Statistics illustrate How Italy Loves and Lives

Judith Harris (May 23, 2017)
What is romance worth? A new study of spending on love (clothes, food, beauty products and such) found that when they say, "I love you," Italians splash out just $112. Other current statistics show marriages are on the rise -- but so are divorces.

What is romance worth? Multimedial retailer QVC Italia, which sells products on line by broadcasting on multiple platforms including Sky, had statisticians from an outfit called Human Highway try to figure this out. The results were meant to calculate what love brings in terms of spending on clothes, food, beauty products and even household necessities. Three levels of loving were calculated. The least, E100 ($112), was spent upon his or her saying, "I love you" -- enough, perhaps, for a fancy dinner. A bit more, E127 ($143) was splashed out when he or she declared, "You are all mine." More, if not a gigantic amount, E450 ($505), was spent when the couple exclaimed, "Let's get married!"

In respect to the fashionable journalistic term, full disclosure, this reporter is obliged to confess that, however less than brilliant a student of economics, I spent a good deal of university time studying economic theory, still a terrific way to begin analysis of most problems. And so, if the above research gives us a picture of the value of love in real, rather than imaginary poetic terms, other current statistics also contribute to a snapshot of Italian life at a time of radical social change.

Translating love into marriage, it may come as a surprise that these are on the rise. In 2015 194,377 marriages were celebrated, 4,600 more than the previous year, according to a recent report by Istat, the reputable public statistics-gathering service. This serious turn-about seems to reflect two things. The first is the slight upsurge in the economy (and especially exports); during the bleak years between 2008, when the recession began, and 2014, some 10,000 fewer marriages were celebrated every single year. As an aside, of all these marriages, just over 12% were between an Italian citizen and a spouse with a foreign passport.
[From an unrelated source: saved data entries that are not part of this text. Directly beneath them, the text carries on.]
-- ==== Sys2Proof/Machine/Execute.lean ====
section
/-! DEFINITION. The execute stage: first as the CORE has it, driven by the control bundle and any Functional Unit
(43_execute_forwarding.md, 44_control_transfer.md), then the shared operations the instructions' meanings are made of. -/

namespace Sys2Proof.Machine

/-! ### The bundle-driven execute stage -/

/-- `is_jump` (44 R201), of a valid instruction. -/
def isJump (c : Ctrl) : Bool := c.jump || c.jr

/-- `is_branch` (44 R201), of a valid instruction: a jump bit wins (R202). -/
def isBranch (c : Ctrl) : Bool := !isJump c && (c.branch || c.bne)

/-- The FU call of the instruction in DE (43 R181, R183, R184). -/
def fuCall (k : Collaborators) (s : State) : Word × Bool :=
  let d := s.de
  k.fu d.ctrl.aluOp d.funct d.opcode (opA d.ctrl.shift d.shamt (operandA s d.rs))
    (opB d.ctrl.aluSrc (extendImm d.ctrl.zext d.imm16) (operandB s d.rt))

/-- `em_out` of a valid instruction (43 R185, R186). -/
def executeEm (k : Collaborators) (s : State) : ExecuteMemory :=
  let d := s.de
  { valid := true, imm32 := extendImm d.ctrl.zext d.imm16, storeVal := operandB s d.rt, rd := d.rd, rt := d.rt,
    aluResult := if d.ctrl.link then d.pc + 8#32 else (fuCall k s).1, zero := (fuCall k s).2, ctrl := d.ctrl, pc := d.pc }

/-- `actual_next` of a branch (44 R205). -/
def actualNext (pc : Word) (imm : BitVec 16) (taken : Bool) : Word := if taken then btarget pc imm else pc + 4#32

/-- `redirect` and `target` (44 R201, R202, R205). -/
def executeRedirect (k : Collaborators) (s : State) : Option Word :=
  let d := s.de
  if isJump d.ctrl then some (if d.ctrl.jr then operandA s d.rs else jtarget d.pc d.addr26)
  else if isBranch d.ctrl then
    let taken := branchTaken d.ctrl (fuCall k s).2
    if taken != d.predTaken then some (actualNext d.pc d.imm16 taken) else none
  else none

/-- `pt_upd` (44 R210). -/
def executePtUpd (k : Collaborators) (s : State) : Option (Nat × Bool) :=
  let d := s.de
  if s.cfg.predEn && isBranch d.ctrl then some (ptIndex s.pt d.pc, branchTaken d.ctrl (fuCall k s).2) else none

/-- The execute stage on `prev.DE`: a bubble gives a bubble (43 R176). -/
def executeStage (k : Collaborators) (s : State) : ExecuteOut :=
  if s.de.valid then { em := executeEm k s, redirect := executeRedirect k s, ptUpd := executePtUpd k s }
  else { em := .bubble, redirect := none, ptUpd := none }

/-- The whole CORE cycle for any decoder, any Functional Unit and any contents of the pipeline registers (40_cycle.md
R130). -/
def coreCycle (k : Collaborators) (s : State) : Host.Outcome State Fault Refusal := cycle k.dec s (executeStage k s)

/-! ### Which instruction is in execute -/

/-- The word DE was decoded from: its opcode and its address field hold all 32 bits. -/
def DecodeExecute.word (d : DecodeExecute) : Word := d.opcode ++ d.addr26

/-- DE is what decoding its own word gives: the fields agree with the word, and the bundle is the reference decoder's. So
of every DE a run reaches; a state with another DE runs by its bundle (notes/assumptions 10). -/
def DecodeExecute.coherent (d : DecodeExecute) : Bool :=
  d == .ofWord d.word d.rsVal d.rtVal (referenceDec d.word) d.pc d.predTaken

/-- The instruction of the table in the execute stage, if there is one. -/
def inExecute (d : DecodeExecute) : Option Instr := if d.coherent then decodeWord d.word else none

/-! ### Shared operations of the meanings

The instruction in execute is given by its fields; DE supplies what depends on the run: its pc, its prediction and the
operand values decode latched. -/

/-- The low 16 bits of an R-format word. -/
def immR (rd : Reg) (sa : BitVec 5) (funct : BitVec 6) : BitVec 16 := rd ++ sa ++ funct

/-- The `rd` field of an I-format word. -/
def rdOfImm (imm : BitVec 16) : Reg := imm.extractLsb' 11 5

/-- `em_out` (43 R186), given the fields, the FU result `res` and the value `alu_result` latches. -/
def emOut (s : State) (c : Ctrl) (rt rd : Reg) (imm : BitVec 16) (res result : Word) : ExecuteMemory where
  valid := true
  imm32 := extendImm c.zext imm
  storeVal := operandB s rt
  rd := rd
  rt := rt
  aluResult := result
  zero := zeroFlag res
  ctrl := c
  pc := s.de.pc

/-- The cycle with an instruction in execute that transfers no control. -/
def runPlain (s : State) (em : ExecuteMemory) : Host.Outcome State Fault Refusal :=
  cycle referenceDec s { em := em, redirect := none, ptUpd := none }

/-- The cycle with a jump in execute: it always redirects (44 R202). -/
def runJump (s : State) (em : ExecuteMemory) (target : Word) : Host.Outcome State Fault Refusal :=
  cycle referenceDec s { em := em, redirect := some target, ptUpd := none }

/-- The cycle with a conditional branch in execute: it redirects to its actual next address exactly on a difference from
the carried prediction, and trains its counter when prediction is enabled (44 R205, R207, R210). -/
def runBranch (s : State) (em : ExecuteMemory) (imm : BitVec 16) (taken : Bool) : Host.Outcome State Fault Refusal :=
  cycle referenceDec s
    { em := em
      redirect := if taken != s.de.predTaken then some (actualNext s.de.pc imm taken) else none
      ptUpd := if s.cfg.predEn then some (ptIndex s.pt s.de.pc, taken) else none }

/-- An R-format instruction that writes the FU result `res` to `rd`, under bundle `c`. -/
def runR (s : State) (c : Ctrl) (rt rd : Reg) (sa : BitVec 5) (funct : BitVec 6) (res : Word) :
    Host.Outcome State Fault Refusal :=
  runPlain s (emOut s c rt rd (immR rd sa funct) res res)

/-- An I-format instruction whose FU result is `res`: written to `rt`, or the address of its data access. -/
def runI (s : State) (c : Ctrl) (rt : Reg) (imm : BitVec 16) (res : Word) : Host.Outcome State Fault Refusal :=
  runPlain s (emOut s c rt (rdOfImm imm) imm res res)

/-- The effective address of a load or store: `x[rs] + sext_16(offset)` (46_instructions.md R277 to R282). -/
def effectiveAddress (s : State) (rs : Reg) (imm : BitVec 16) : Word := operandA s rs + sext16 imm

end Sys2Proof.Machine
end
A possible secondary cause is passage of a new law speeding up the bureaucratic business of divorce. In fact, in the current turnabout, church marriages waned and those celebrated in town halls rose 8% more in 2015 than in 2014. Statistics also show that the average length of a marriage before divorce now stands at 17 years. At the same time, the number of divorces rose to a striking degree, up 57% over 2014; again, that radical upsurge is considered primarily due to the new speedy divorce law. Even so, at the time of divorce the average age of the husband is 48, the wife, 45.

In terms of culture, Italians can take pride in the fact that 30% visit museums while one out of four (24%) tour archaeological sites. Half of those over age 6 have been to the cinema recently. At almost 49% of the total, women read more books than men, 48.6%, over the past 12 months. Nine out of ten, male and female, watch TV habitually, and 52% of the men and 42% of the women read a newspaper or news magazine at least once a week.

The perhaps most dismal picture concerns Italian youth. In 2016 Italy fared worst in the entire European Union for the number of its young people,  2.2 million between the ages of 15 and 29, who neither attend school nor hold down jobs. Not surprisingly, therefore, two out of every three Italians of up to the age of 34, or 8.6 million (68%), still live at home with their parents. "In Italy, the children of the leadership class go to university and become in turn part of the managerial class. Working-class youth have trouble entering the job market, which still offers above all non-qualified jobs while those jobs on the intermediate level simply disappear," according to Rosaria Amato, writing in La Repubblica daily.

As a result, the November 2016 Istat figures also demonstrate that the entire class system in Italy is changing, and rapidly. The old, familiar working classes in Italy are now divided into subgroups. Those jobs which require no qualifications are increasing while the intermediate levels are disappearing, with obvious, serious political repercussions for the future.

And so to health and old age, Italy's elderly live longer than most in West Europe, to 83.2 years by comparison with the European average, 81 years; in the U.S. the average life span in 2014 was only 79 years of age, a tribute, perhaps, to the attention paid to nutrition as well as to the existence of a still functioning public health system.  On the other hand, current statistics indicate that the families suffering from real poverty have risen from 11.5% of the total in 2015 to 11.9% last year, while the number of families at risk of falling into poverty are seen as almost 29% of the population today.